Noch problematischer wird es mit Blick auf die Begründung zum Gesetzentwurf, derzufolge eine Sanktion droht, wenn bei der Einwilligung ein Willensmangel in Form eines „Irrtums“ vorlag. Beispiel: Ein Erwachsener lässt einen Christen für sich beten. Das geschieht ohne Zwang, und in dem Gebet geht es um die Versöhnung mit dem eigenen Körper. Später sagt die Person, es habe sich um einen „Irrtum“ gehandelt, sie habe das gar nicht gewollt, es handle sich um einen aufgezwungenen Konversionsversuch: „Dies könnte zu einem strafrechtlichen Ermittlungsverfahren führen: Damit muss dann jeder Geistliche, Seelsorger und Mitchrist rechnen“, sagt ADF-Experte Böllmann. Denn niemand kann ausschließen, dass sich das Gegenüber nicht irrt. Diese Einschätzung teilt auch ein christlicher Fachverband, der sich zum jetzigen Zeitpunkt aber nicht offiziell in den Medien äußern will. Dort gibt es die Annahme, dass kein Therapeut oder Berater diese Menschen mehr aufnimmt. Denn er muss befürchten, dass er zu irgendeinem späteren Zeitpunkt dafür belangt wird. Dadurch werde die therapeutische, seelsorgerliche und sogar die geschwisterliche Beziehung unter Christen vergiftet.

Welche Auswirkung könnten die Vorgaben für die christliche Jugendarbeit haben?

Folgendes Szenario: Bei einer christlichen Jugendfreizeit erzählt ein Jugendlicher, dass er sich transsexuell fühlt, aber verunsichert ist. Ein Leiter betet mit dem Jugendlichen und bittet darum, dass dieser Klarheit bekommt und sich mit seinem Geschlecht versöhnt. Später fühlt sich der Jugendliche dadurch bedrängt, erzählt es seinen Eltern, die zeigen den betenden Leiter an. Dieser hätte dann ein Problem, sagt Böllmann. Denn gemäß der aktuellen Lage im Gesetzentwurf wäre das eine Straftat: „Das ist unhaltbar, da es die Glaubens- und Religionsfreiheit der handelnden Personen unangemessen einschränkt.“

Was könnte der Entwurf für Seelsorger, Sozialarbeiter oder Lehrer an Schulen bedeuten?

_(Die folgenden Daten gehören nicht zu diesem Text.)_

/-- The address of SE, which has no data bytes after it. -/
theorem frameAddress_sector_ok {s : State} {a : U32} (hf : s.FAULT = none) (hc : s.bus.CS = true)
    (hr : s.bus.FRAME_RD = .none) (ha : s.work.ADDR = some a) (hfit : fits24 a = true) :
    frameAddress .sector s = { s with
      pc := .frGo .sector
      PHASE := .issued
      bus := { s.bus with FRAME := s.bus.FRAME ++ addrBytes a }
      TRACE := s.TRACE ++ [.txAddr (a.extractLsb' 0 24)] } := by
  unfold frameAddress
  rw [ha, need_some, txAddr_ok hc hr hfit, andThen_ok (by exact hf)]
  rfl

/-- The effect of an SE frame on an existing sector, rule R100. -/
theorem frameEffect_se {s : State} {op : Byte} {a : U32} (hf : s.bus.FRAME = op :: addrBytes a)
    (hfit : fits24 a = true) (hal : a.toNat % s.launch.FLASH_SECTOR = 0)
    (hin : a.toNat + s.launch.FLASH_SECTOR ≤ s.launch.FLASH_SIZE) :
    frameEffect .se s = startCycle (.erase a.toNat s.launch.FLASH_SECTOR) s := by
  have haddr : frameAddr (op :: addrBytes a) = a.toNat := congrArg BitVec.toNat (addrOfBytes_addrBytes hfit)
  simp only [frameEffect, hf, haddr]
  rw [if_neg (by simp [addrBytes]), if_neg (not_not.mpr hal), if_neg (Nat.not_lt.mpr hin)]

/-- GO of an operation's frame that starts a cycle. -/
theorem frameGo_ok {s : State} {o : Operation} {p : Cycle} (hn : s.FAULT = none) (hc : s.bus.CS = true)
    (hf : frameEnd true s = startCycle p s) :
    frameGo o s = { s with
      pc := .pollStart o
      PHASE := .latched
      draws := (drewDuration s).draws
      flash := { s.flash with BUSY := true, PENDING := p, LEFT := nextDuration s }
      bus := { s.bus with CS := false }
      TRACE := s.TRACE ++ [.go] } := by
  unfold frameGo
  rw [go_starts hn hc hf, andThen_ok (by exact hn)]
  rfl

/-- The frame of SE on an existing sector of an enabled and unprotected flash starts the erase of the sector. -/
theorem sectorFrame_reaches {s : State} {a : U32} (h : Running s) (hpc : s.pc = .frCs .sector)
    (hc : s.bus.CS = false) (hflash : Enabled s) (hprot : s.flash.PROT = false) (ha : s.work.ADDR = some a)
    (hfit : fits24 a = true) (hal : a.toNat % s.launch.FLASH_SECTOR = 0)
    (hin : a.toNat + s.launch.FLASH_SECTOR ≤ s.launch.FLASH_SIZE) :
    ∃ t, Reaches s t ∧ t.pc = .pollStart .sector ∧ standing t = standing s ∧ t.bus.CS = false ∧
      t.draws.durations = s.draws.durations.tail ∧
      t.flash = { s.flash with
        BUSY := true, PENDING := .erase a.toNat s.launch.FLASH_SECTOR, LEFT := nextDuration s } := by
  obtain ⟨hidle, hwel⟩ := hflash
  have hcs : microStep s = frameCs .sector s := by simp only [microStep, hpc]
  have hopen : CanOpen s := ⟨h.fault, h.valid, h.fs, fun hopen => absurd (hc.symm.trans hopen) nofun⟩
  have hstarts : ∀ u : State, u.cfg = s.cfg → u.launch = s.launch → u.flash = s.flash → u.bus.FRAME_RD = .none →
      u.bus.FRAME = s.cfg.OP_SE :: addrBytes a →
      frameEnd true u = startCycle (.erase a.toNat s.launch.FLASH_SECTOR) u := by
    intro u hcfg hlaunch hf hrd hframe
    rw [frameEnd_mutating (k := .se) (hcfg ▸ h.valid) (hcfg ▸ hframe) hrd (hf ▸ hidle) (hf ▸ hwel)
      (fun _ => hf ▸ hprot) rfl, ← hlaunch]
    exact frameEffect_se hframe hfit (hlaunch ▸ hal) (hlaunch ▸ hin)
  refine ⟨_, Reaches.active h.fault h.line h.active (hcs.trans (frameCs_ok hopen)) <|
    Reaches.active h.fault h.line h.active (frameOp_ok nofun h.fault rfl rfl) <|
    Reaches.active h.fault h.line h.active (frameAddress_sector_ok h.fault rfl rfl ha hfit) <|
    Reaches.active h.fault h.line h.active (frameGo_ok h.fault rfl (hstarts _ rfl rfl rfl rfl rfl)) (.refl _), ?_⟩
  exact ⟨rfl, rfl, rfl, rfl, rfl⟩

Angenommen, ein transsexueller Schüler wendet sich wegen Schwierigkeiten im Schulalltag an einen Schulsozialarbeiter. Nach dem Gespräch wünscht der Schüler weitergehende Beratung. Der Schulsozialarbeiter verweist an einen Pastor mit Erfahrung in vergleichbaren Situationen. Böllmann: „Jede Empfehlung von Beratern, die diesen Fragestellungen nicht automatisch affirmativ, sondern offen begegnen, könnte nach dem Entwurf als Vermittlung einer verbotenen Maßnahme verstanden werden. Jede hinterfragende Aussage der Mitarbeiter selbst könnte als ,Werbung‘ ausgelegt werden.“ Dann drohten Bußgelder von bis zu 30.000 Euro.

Was fordert die Deutsche Evangelische Allianz?

Sie setzt sich dafür ein, den Entwurf an den oben genannten Stellen deutlich zu verbessern, und hat in ihrer Stellungnahme entsprechende Vorschläge gemacht. Sie warnt, die Freiheit der Religionsausübung zu gefährden. Menschen müssten vor Übergriffen im Bereich ihrer sexuellen Orientierung geschützt werden und deren Realisierung müsse die persönliche Entscheidung einer Person bleiben, aber die Formulierungen im Entwurf führten zu erheblichen rechtlichen Unsicherheiten. Der Generalsekretär der Allianz, Reinhardt Schink (München), warnt: „Ein Gesetz, dessen Ziel der Schutz der Freiheit ist, darf nicht seinerseits in die Persönlichkeitsrechte und die Grundrechte der Religions- und Meinungsfreiheit eingreifen.“ Insbesondere müsse klar definiert sein, wie Information und Werbung voneinander zu differenzieren seien. Die Allianz lehnt es auch ab, jede nicht ausgelebte Sexualität als „Unterdrückung“ darzustellen: „Eine Hilfestellung, um in einem selbst gesteckten Rahmen zu leben, ist keine Unterdrückung.“

Was sagt die evangelische Kirche?

Die EKD lehnt in ihrer Stellungnahme Konversionstherapien „entschieden“ ab. Die Absicht, eine rechtliche Regelung zu schaffen, die die Entwicklung und Entfaltung der Persönlichkeit auch für nicht heterosexuelle Jugendliche besser schützt, wird begrüßt. Fraglich erscheine aber, ob der Straftatbestand der Unterdrückung hinreichend klar bestimmt sei. Denn das seelsorgliche Gespräch mit Heranwachsenden müsse davor geschützt werden, undifferenziert unter Strafandrohung gestellt zu werden.